__Your assignment__
Having read the listing below, repeat it exactly.
■ ■ ■ ■ ■ ■ ■
-- ==== Sys2Proof/Machine/Flags.lean ====
section
/-! DEFINITION. The core has no flags (R36). Its only Boolean outputs, computed inside ADVANCE and kept nowhere, are
the tone bit, the noise bit and the combined bit. -/

namespace Sys2Proof.Machine

/-- The tone bit: the phase is in the first half of the cycle (R101). -/
def Tone.bit (g : Tone) : Bool := g.phase.toNat < g.divisor.toNat / 2

/-- The noise bit is the toggled level, not a bit of the shift register (R123). -/
def Noise.bit (g : Noise) : Bool := g.level

/-- `COMBINED`, the mixer truth table (R213). -/
def combined (toneEnabled noiseEnabled toneBit noiseBit : Bool) : Bool :=
  match toneEnabled, noiseEnabled with
  | true, true => toneBit && noiseBit
  | true, false => toneBit
  | false, true => noiseBit
  | false, false => true

end Sys2Proof.Machine
end

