-- ==== Sys2Proof/Machine/Select.lean ====
section
/-! DEFINITION. SELECT (R170). -/

namespace Sys2Proof.Machine

/-- `SEL n`: an index above 15 is a legal no-op (R170). -/
def execSel (n : Byte) (s : State) : Host.Outcome State Fault Refusal := .next ((s.select n).setResult .nothing)

end Sys2Proof.Machine
end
■ ■ ■ ■ ■ ■ ■
__Your solution__
-- ==== Sys2Proof/Machine/Flags.lean ====
section
/-! DEFINITION. The core has no flags (R36). Its only Boolean outputs, computed inside ADVANCE and kept nowhere, are
the tone bit, the noise bit and the combined bit. -/

namespace Sys2Proof.Machine

/-- The tone bit: the phase is in the first half of the cycle (R101). -/
def Tone.bit (g : Tone) : Bool := g.phase.toNat < g.divisor.toNat / 2

/-- The noise bit is the toggled level, not a bit of the shift register (R123). -/
def Noise.bit (g : Noise) : Bool := g.level

/-- `COMBINED`, the mixer truth table (R213). -/
def combined (toneEnabled noiseEnabled toneBit noiseBit : Bool) : Bool :=
  match toneEnabled, noiseEnabled with
  | true, true => toneBit && noiseBit
  | true, false => toneBit
  | false, true => noiseBit
  | false, false => true

end Sys2Proof.Machine
end

-- ==== Sys2Proof/Machine/Select.lean ====
section
/-! DEFINITION. SELECT (R170). -/

namespace Sys2Proof.Machine

/-- `SEL n`: an index above 15 is a legal no-op (R170). -/
def execSel (n : Byte) (s : State) : Host.Outcome State Fault Refusal := .next ((s.select n).setResult .nothing)

end Sys2Proof.Machine
end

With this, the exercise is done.